I have been trying without success to contact ETN using their toll free number 01 800 8000 that is given on their English site.I was able to contact ETN in Guadalajara but they did not have an English speaking operator.Any suggestions how I can get through to an English speaking operator at ETN.I wish to confirm a booking I made through their English website.Thanks.


----------



## seismeses (Oct 2, 2009)

Mr.Chips said:


> I have been trying without success to contact ETN using their toll free number 01 800 8000 that is given on their English site.I was able to contact ETN in Guadalajara but they did not have an English speaking operator.Any suggestions how I can get through to an English speaking operator at ETN.I wish to confirm a booking I made through their English website.Thanks.
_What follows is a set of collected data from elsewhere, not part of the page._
/-- R30, R54, R71, R72: FEED CLEAR HOLD in the order of R71; every value below 2 ^ 11 names a set of causes. A taken one
removes every named cause; only GAP_NOT_READY and TUNING, which no host may name, can be asked for by the blocks that the
change of occupancy reaches. A removed UNBOUND_EDGE discards the unbound edge, and without a trail sends the eye to
DISCARD (with the light start absent from BODY: log entry 42). A removed HIDE_ABORTED or STOP_RECOVERY is then handed to
the gap axis, which stages, applies or starts a move and tests its readiness, and to lane tuning, which makes its
formation test. -/
def Obligations.FeedClearHoldDecides : Prop :=
  ∀ (causes : Half) (s : State), s.port.acceptIn = none →
    (2 ^ 11 ≤ causes.toNat → exec (.feedClearHold causes) s = .next (s.refuses Header.feedClearHold .range)) ∧
    (causes.toNat < 2 ^ 11 → ∃ named : HoldSet, named.bytes = bytes2 causes) ∧
    ∀ named : HoldSet, causes.toNat < 2 ^ 11 → named.bytes = bytes2 causes →
      ((named.stopLine = true ∨ named.gapNotReady = true ∨ named.gapFault = true ∨ named.tuning = true ∨
          (named.stopRecovery = true ∧ s.feed.stopLine = true)) →
        exec (.feedClearHold causes) s = .next (s.refuses Header.feedClearHold .state)) ∧
      (named.stopLine = false → named.gapNotReady = false → named.gapFault = false → named.tuning = false →
        (named.stopRecovery = false ∨ s.feed.stopLine = false) →
        (∀ (rest : HoldSet) (cleared unbound after : Part),
          (∀ c : HoldCause, rest.has c = (s.feed.holds.has c && !named.has c)) →
          cleared = { s.toPart with feed := { s.feed with holds := rest } } →
          unbound = (if named.unboundEdge = true ∧ s.feed.holds.unboundEdge = true then { cleared with
              unbound := none
              eye := match s.unbound with
                | some ⟨_, none⟩ => { s.eye with state := match s.eye.state with
                  | .body => .discard none
                  | .tailPending at_ => if reached (at_ + BitVec.ofNat 32 s.settings.gapFilter) s.feed.position = true
                      then .clear else .discard (some at_)
                  | e => e }
                | _ => s.eye } else cleared) →
          after = (if (named.hideAborted = true ∧ s.feed.holds.hideAborted = true) ∨
              (named.stopRecovery = true ∧ s.feed.holds.stopRecovery = true)
            then formationTest (gapHandOn unbound) else unbound) →
          exec (.feedClearHold causes) s = .next (s.thenWakes (s.answers Header.feedClearHold .ok
            (u8 after.feed.runState.code ++ after.feed.holds.bytes) after).toPart)) ∧
        ∃ t : State, exec (.feedClearHold causes) s = .next t ∧
          (∀ c : HoldCause, c ≠ .gapNotReady → c ≠ .tuning →
            t.feed.holds.has c = (s.feed.holds.has c && !named.has c)) ∧
          t.feed.position = s.feed.position ∧ t.feed.runState = s.feed.runState ∧
          t.feed.stopLine = s.feed.stopLine ∧
          t.port.slot = ⟨Header.feedClearHold, .ok, u8 t.feed.runState.code ++ t.feed.holds.bytes⟩ ∧
          t.port.attention = s.port.attention ∧ t.articles = s.articles ∧ t.hides = s.hides ∧
          t.settings = s.settings ∧ t.routes = s.routes ∧ t.lines = s.lines ∧ t.tallies = s.tallies ∧
          (named.unboundEdge = false ∨ s.feed.holds.unboundEdge = false →
            t.unbound = s.unbound ∧ t.eye = s.eye) ∧
          (named.unboundEdge = true → s.feed.holds.unboundEdge = true → t.unbound = none ∧
            ((∀ edge : UnboundEdge, s.unbound = some edge → edge.trail.isSome = true) → t.eye = s.eye) ∧
            (∀ lead : Pos, s.unbound = some ⟨lead, none⟩ → t.eye.inputHigh = s.eye.inputHigh ∧
              t.eye.state = match s.eye.state with
                | .body => .discard none
                | .tailPending at_ => if reached (at_ + BitVec.ofNat 32 s.settings.gapFilter) s.feed.position = true
                    then .clear else .discard (some at_)
                | e => e)) ∧
          (named.hideAborted = false → named.stopRecovery = false →
            t.gap = s.gap ∧ t.lanes = s.lanes ∧ t.tuning = s.tuning ∧ t.bus = s.bus ∧
              t.feed.holds.gapNotReady = s.feed.holds.gapNotReady ∧ t.feed.holds.tuning = s.feed.holds.tuning))
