-- ==== Sys2Proof/Laws/Encoder.lean ====
section
/-! SUPPORT. The encoder pair (R61): what `takeEncoder` does with each pair of levels. -/

namespace Sys2Proof.Machine

theorem Encoder.forward_ne_backward (e : Encoder) : e.forward ≠ e.backward := by
  obtain ⟨a, b⟩ := e
  revert a b
  decide

/-- A step back undoes a step forward. -/
theorem Encoder.backward_forward (e : Encoder) : e.forward.backward = e := by
  obtain ⟨a, b⟩ := e
  simp [Encoder.forward, Encoder.backward]

/-- A step forward undoes a step back. -/
theorem Encoder.forward_backward (e : Encoder) : e.backward.forward = e := by
  obtain ⟨a, b⟩ := e
  simp [Encoder.forward, Encoder.backward]

/-- A change of one channel is the step forward or the step back. -/
theorem Encoder.changes_one (e levels : Encoder)
    (h : levels.a ≠ e.a ∧ levels.b = e.b ∨ levels.a = e.a ∧ levels.b ≠ e.b) :
    levels = e.forward ∨ levels = e.backward := by
  obtain ⟨a, b⟩ := e
  obtain ⟨c, d⟩ := levels
  revert a b c d
  decide

theorem takeEncoder_forward (p : Part) :
    takeEncoder p.encoder.forward p = forwardStep (p.setEncoder p.encoder.forward) := if_pos rfl

theorem takeEncoder_backward (p : Part) :
    takeEncoder p.encoder.backward p = backwardStep (p.setEncoder p.encoder.backward) := by
  rw [takeEncoder, if_neg p.encoder.forward_ne_backward.symm, if_pos rfl]

/-- A change of both channels at once, or of neither, is no step (R61). -/
theorem takeEncoder_of_no_step (levels : Encoder) (p : Part)
    (h : levels.a ≠ p.encoder.a ∧ levels.b ≠ p.encoder.b ∨ levels = p.encoder) :
    takeEncoder levels p = p.setEncoder levels := by
  have differs : levels ≠ p.encoder.forward ∧ levels ≠ p.encoder.backward := by
    revert h
    generalize p.encoder = e
    obtain ⟨a, b⟩ := e
    obtain ⟨c, d⟩ := levels
    revert a b c d
    decide
  rw [takeEncoder, if_neg differs.1, if_neg differs.2]

end Sys2Proof.Machine
end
I've not had luck getting an English-speaker on the phone, unfortunately. However, I've used the "live chat" option for help, which allows you to ask questions in real time, instant messenger style. It's still in Spanish, so you'd need some Spanish-language skill, but it gives you a little extra down time to consult your dictionary, and you don't have to struggle to understand quickly spoken Spanish.


----------



## Southbound (Sep 28, 2009)

*Dictionary.com Highly Recommended....*



seismeses said:


> I've not had luck getting an English-speaker on the phone, unfortunately. However, I've used the "live chat" option for help, which allows you to ask questions in real time, instant messenger style. It's still in Spanish, so you'd need some Spanish-language skill, but it gives you a little extra down time to consult your dictionary, and you don't have to struggle to understand quickly spoken Spanish.


If you happen to use a site with "Tabs" like Firefox it is possible to quickly switch between the dictionary.com Spanish full text translator and a "live" chat session in Spanish.
It is fast, and a tremendous help for many languages!
Give it a try.


----------